Governance and The Kingdom of Saudi Arabia

Vision 2030: The Kingdom's approach to FDI

Introduction

Transformation of The Kingdom of Saudi Arabia

Saudi Arabia’s Vision 2030 is a strategic framework designed to reduce the country’s dependence on oil, diversify its economy, and develop public service sectors such as health, education, infrastructure, recreation, and tourism.

Launched in April 2016 by Crown Prince Mohammed bin Salman, Vision 2030 is organized around three main themes:

  • A Vibrant Society: This aims to strengthen the fabric of Saudi society, enhance the quality of life, and preserve the national identity, with a focus on public health, education, and cultural and entertainment experiences.
  • A Thriving Economy: This theme is aimed at providing opportunities for all by building an economy that is productive, sustainable, and diversified.
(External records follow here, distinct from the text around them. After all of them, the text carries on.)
-- ==== Sys2Proof/Laws/Bodies.lean ====
section
/-! SUPPORT. What a command's body gives when it succeeds: what its commit leaves alone, and the size of its output. -/

namespace Sys2Proof.Machine

theorem bind_ok {α β : Type} {x : Except Stop α} {f : α → Except Stop β} {b : β} (h : (x >>= f) = .ok b) :
    ∃ a, x = .ok a ∧ f a = .ok b := by
  cases x with
  | error e => exact absurd h (by simp [Bind.bind, Except.bind])
  | ok a => exact ⟨a, rfl, h⟩

theorem map_ok {α β : Type} {x : Except Stop α} {f : α → β} {b : β} (h : x.map f = .ok b) : ∃ a, x = .ok a ∧ f a = b := by
  cases x with
  | error e => exact absurd h (by simp [Except.map])
  | ok a => exact ⟨a, rfl, by simpa [Except.map] using h⟩

theorem raised_ok {α : Type} {x : Except ErrCode α} {a : α} (h : raised x = .ok a) : x = .ok a := by
  cases x with
  | error e => exact absurd h (by simp [raised, Except.mapError])
  | ok b => simpa [raised, Except.mapError] using h

/-! ## The token parser keeps to its capacity -/

theorem copyMatch_length (y : Bytes) (off m : Nat) : (copyMatch y off m).length = m := by
  induction m generalizing y with
  | zero => rfl
  | succ m ih => simp [copyMatch, ih]

/-- An element's effect keeps the output within the capacity of the parser it started from. -/
def Parse.Within (x : Parse) (cap : Nat) : Prop :=
  match x with
  | .more p => p.cap = cap ∧ p.out.length ≤ cap
  | .done out => out.length ≤ cap
  | .fail _ => True

theorem Parser.literals_within (p : Parser) (n : Nat) : (p.literals n).Within p.cap := by
  unfold Parser.literals
  dsimp only
  repeat' split
  all_goals simp_all [Parse.Within, List.length_take]

theorem Parser.copy_within (p : Parser) (m : Nat) : (p.copy m).Within p.cap := by
  unfold Parser.copy
  repeat' split
  all_goals simp_all [Parse.Within, copyMatch_length]

theorem Parser.next_within (p : Parser) (h : p.out.length ≤ p.cap) : p.next.Within p.cap := by
  unfold Parser.next
  split
  · split
    · unfold Parser.token
      dsimp only
      split
      · exact ⟨rfl, h⟩
      · exact Parser.literals_within _ _
    · trivial
  · split
    · exact Parser.literals_within _ _
    · trivial
  · split
    · unfold Parser.offset
      dsimp only
      split
      · exact ⟨rfl, h⟩
      · exact Parser.copy_within _ _
    · trivial
  · split
    · exact Parser.copy_within _ _
    · trivial

theorem Parser.run_within (n : Nat) : ∀ {p : Parser} {out : Bytes}, p.out.length ≤ p.cap → p.run n = .ok out →
    out.length ≤ p.cap := by
  induction n with
  | zero => intro p out _ h; exact absurd h (by simp [Parser.run])
  | succ n ih =>
    intro p out hp h
    unfold Parser.run at h
    have hw := p.next_within hp
    split at h
    · rename_i q hq
      rw [hq] at hw
      have := ih (hw.1 ▸ hw.2) h
      rwa [hw.1] at this
    · rename_i o hq
      rw [hq] at hw
      exact Except.ok.inj h ▸ hw
    · exact absurd h (by simp)

/-! ## The record reader keeps to its capacity -/

theorem Reader.deliver_within {rd rd' : Reader} (h : rd.deliver = .ok rd') (ho : rd.out.length ≤ rd.cap) :
    rd'.out.length ≤ rd'.cap ∧ rd'.cap = rd.cap ∧ rd'.want = rd.want := by
  unfold Reader.deliver at h
  split at h
  · obtain rfl := Except.ok.inj h; exact ⟨ho, rfl, rfl⟩
  · split at h
    · exact absurd h (by simp)
    · rename_i h1 h2
      obtain rfl := Except.ok.inj h
      have : rd.due ≤ rd.t.pend.length := by unfold Reader.due; split <;> omega
      refine ⟨?_, rfl, rfl⟩
      simp only [List.length_append, List.length_take]
      omega

theorem readLoop_within (s : State) (n : Nat) : ∀ {rd rd' : Reader}, rd.out.length ≤ rd.cap → readLoop s n rd = .ok rd' →
    rd'.out.length ≤ rd'.cap ∧ rd'.cap = rd.cap ∧ rd'.want = rd.want := by
  induction n with
  | zero => intro rd rd' _ h; exact absurd h (by simp [readLoop])
  | succ n ih =>
    intro rd rd' ho h
    unfold readLoop at h
    obtain ⟨r1, h1, h⟩ := bind_ok h
    obtain ⟨k1, k2, k3⟩ := Reader.deliver_within h1 ho
    split at h
    · obtain rfl := Except.ok.inj h; exact ⟨k1, k2, k3⟩
    · obtain ⟨t, -, h⟩ := bind_ok h
      obtain ⟨j1, j2, j3⟩ := ih (rd := { r1 with t := t }) k1 h
      exact ⟨j1, j2.trans k2, j3.trans k3⟩

/-! ## Every body -/

/-- What a successful body's commit and output are, for any command. -/
structure Done.Spec (i : Instr) (s : State) (A : Args) (d : Done) : Prop where
  keeps : d.Keeps s
  eses : i ∉ [Instr.sesEncReset, .sesEncResetLinked, .sesEnc] → (d.commit s).eses = s.eses
  dses : i ∉ [Instr.sesDecReset, .sesDecResetLinked, .sesDec] → (d.commit s).dses = s.dses
  fenc : i ∉ [Instr.fencOpen, .fencWrite, .fencClose] → (d.commit s).fenc = s.fenc
  fdec : i ∉ [Instr.fdecOpen, .fdecRead, .fdecReadToEnd] → (d.commit s).fdec = s.fdec ∧ (d.commit s).fregs = s.fregs
  room : d.out.length ≤ A.room
  result : writesDst i = true → d.result = d.out.length
  silent : writesDst i = false → d.out = []

theorem body_ok {i : Instr} {s : State} {A : Args} {d : Done} (h : bodyOf i s A = .ok d) : d.Spec i s A := by
  have keep : ∀ {d : Done}, d.commit = id → d.Keeps s := by
    intro d hd; constructor <;> rw [hd] <;> rfl
  cases i with
  | blkBound =>
    obtain rfl := Except.ok.inj h
    exact ⟨keep rfl, fun _ => rfl, fun _ => rfl, fun _ => rfl, fun _ => ⟨rfl, rfl⟩, Nat.zero_le _, fun h => absurd h (by decide),
      fun _ => rfl⟩
  | blkEncode =>
    simp only [bodyOf, blkEncodeBody] at h
    split at h
    · exact absurd h (by simp)
    obtain ⟨x, -, h⟩ := bind_ok h
    obtain ⟨y, -, h⟩ := bind_ok h
    obtain ⟨rfl, hr⟩ := fitOut_ok h
    exact ⟨keep rfl, fun _ => rfl, fun _ => rfl, fun _ => rfl, fun _ => ⟨rfl, rfl⟩, hr, fun _ => rfl, fun h => absurd h (by decide)⟩
  | blkDecode =>
    obtain ⟨p, hp, h⟩ := bind_ok h
    obtain ⟨x, -, hp⟩ := bind_ok hp
    obtain ⟨y, -, hp⟩ := bind_ok hp
    obtain ⟨out, ho, h⟩ := bind_ok h
    obtain rfl := Except.ok.inj h
    obtain rfl := Except.ok.inj hp
    have := Parser.run_within _ (Nat.zero_le _) (raised_ok ho)
    exact ⟨keep rfl, fun _ => rfl, fun _ => rfl, fun _ => rfl, fun _ => ⟨rfl, rfl⟩, this, fun _ => rfl, fun h => absurd h (by decide)⟩
  | sesEncReset | sesEncResetLinked | sesDecReset | sesDecResetLinked =>
    obtain ⟨x, -, h⟩ := bind_ok h
    obtain rfl := Except.ok.inj h
    refine ⟨⟨rfl, rfl, rfl, rfl, rfl, rfl, rfl, rfl, rfl⟩, ?_, ?_, fun _ => rfl, fun _ => ⟨rfl, rfl⟩, Nat.zero_le _,
      fun h => absurd h (by decide), fun _ => rfl⟩ <;>
    intro hn <;> first | rfl | exact absurd (by simp) hn
  | sesEnc =>
    simp only [bodyOf, sesEncBody] at h
    split at h
    · exact absurd h (by simp)
    obtain ⟨x, -, h⟩ := bind_ok h
    obtain ⟨rfl, hr⟩ := fitOut_ok h
    exact ⟨⟨rfl, rfl, rfl, rfl, rfl, rfl, rfl, rfl, rfl⟩, fun hn => absurd (by simp) hn, fun _ => rfl, fun _ => rfl,
      fun _ => ⟨rfl, rfl⟩, hr, fun _ => rfl, fun h => absurd h (by decide)⟩
  | sesDec =>
    obtain ⟨p, hp, h⟩ := bind_ok h
    obtain ⟨x, -, hp⟩ := bind_ok hp
    obtain ⟨out, ho, h⟩ := bind_ok h
    obtain rfl := Except.ok.inj h
    obtain rfl := Except.ok.inj hp
    have := Parser.run_within _ (Nat.zero_le _) (raised_ok ho)
    exact ⟨⟨rfl, rfl, rfl, rfl, rfl, rfl, rfl, rfl, rfl⟩, fun _ => rfl, fun hn => absurd (by simp) hn, fun _ => rfl,
      fun _ => ⟨rfl, rfl⟩, this, fun _ => rfl, fun h => absurd h (by decide)⟩
  | fencOpen =>
    obtain ⟨x, -, h⟩ := bind_ok h
    obtain ⟨rfl, hr⟩ := fitOut_ok h
    exact ⟨⟨rfl, rfl, rfl, rfl, rfl, rfl, rfl, rfl, rfl⟩, fun _ => rfl, fun _ => rfl, fun hn => absurd (by simp) hn,
      fun _ => ⟨rfl, rfl⟩, hr, fun _ => rfl, fun h => absurd h (by decide)⟩
  | fencWrite =>
    obtain ⟨x, -, h⟩ := bind_ok h
    obtain ⟨rfl, hr⟩ := fitOut_ok h
    exact ⟨⟨rfl, rfl, rfl, rfl, rfl, rfl, rfl, rfl, rfl⟩, fun _ => rfl, fun _ => rfl, fun hn => absurd (by simp) hn,
      fun _ => ⟨rfl, rfl⟩, hr, fun _ => rfl, fun h => absurd h (by decide)⟩
  | fencClose =>
    simp only [bodyOf, fencCloseBody] at h
    split at h
    · obtain rfl := Except.ok.inj h
      exact ⟨keep rfl, fun _ => rfl, fun _ => rfl, fun _ => rfl, fun _ => ⟨rfl, rfl⟩, Nat.zero_le _, fun _ => rfl,
        fun h => absurd h (by decide)⟩
    split at h
    · exact absurd h (by simp)
    obtain ⟨rfl, hr⟩ := fitOut_ok h
    exact ⟨⟨rfl, rfl, rfl, rfl, rfl, rfl, rfl, rfl, rfl⟩, fun _ => rfl, fun _ => rfl, fun hn => absurd (by simp) hn,
      fun _ => ⟨rfl, rfl⟩, hr, fun _ => rfl, fun h => absurd h (by decide)⟩
  | fdecOpen =>
    obtain ⟨x, -, h⟩ := bind_ok h
    obtain ⟨t, -, h⟩ := bind_ok h
    obtain rfl := Except.ok.inj h
    exact ⟨⟨rfl, rfl, rfl, rfl, rfl, rfl, rfl, rfl, rfl⟩, fun _ => rfl, fun _ => rfl, fun _ => rfl,
      fun hn => absurd (by simp) hn, Nat.zero_le _, fun h => absurd h (by decide), fun _ => rfl⟩
  | fdecRead | fdecReadToEnd =>
    obtain ⟨rd, hl, h⟩ := bind_ok h
    obtain rfl := Except.ok.inj h
    obtain ⟨k1, k2, -⟩ := readLoop_within s _ (Nat.zero_le _) hl
    exact ⟨⟨rfl, rfl, rfl, rfl, rfl, rfl, rfl, rfl, rfl⟩, fun _ => rfl, fun _ => rfl, fun _ => rfl,
      fun hn => absurd (by simp) hn, le_of_le_of_eq k1 k2, fun _ => rfl, fun h => absurd h (by decide)⟩
  | token | lenext | offset | seq | last | magic | flg | bd | hc | blockwordLz4 | blockwordRaw | endMark =>
    exact absurd h (by simp [bodyOf])

end Sys2Proof.Machine
end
This includes increasing the private sector’s contribution, attracting international investment, increasing the efficiency and responsibility of government entities, and creating a broader and more inclusive job market.
  • An Ambitious Nation: This involves effectively using the country’s strategic location to build its role as an integral driver of international trade and to connect the three continents of Africa, Asia, and Europe.
  • Key targets of Vision 2030 include increasing non-oil government revenue, increasing the private sector’s contribution from 40% to 65% of GDP, raising the share of non-oil exports in non-oil GDP from 16% to 50%, and increasing women’s participation in the workforce.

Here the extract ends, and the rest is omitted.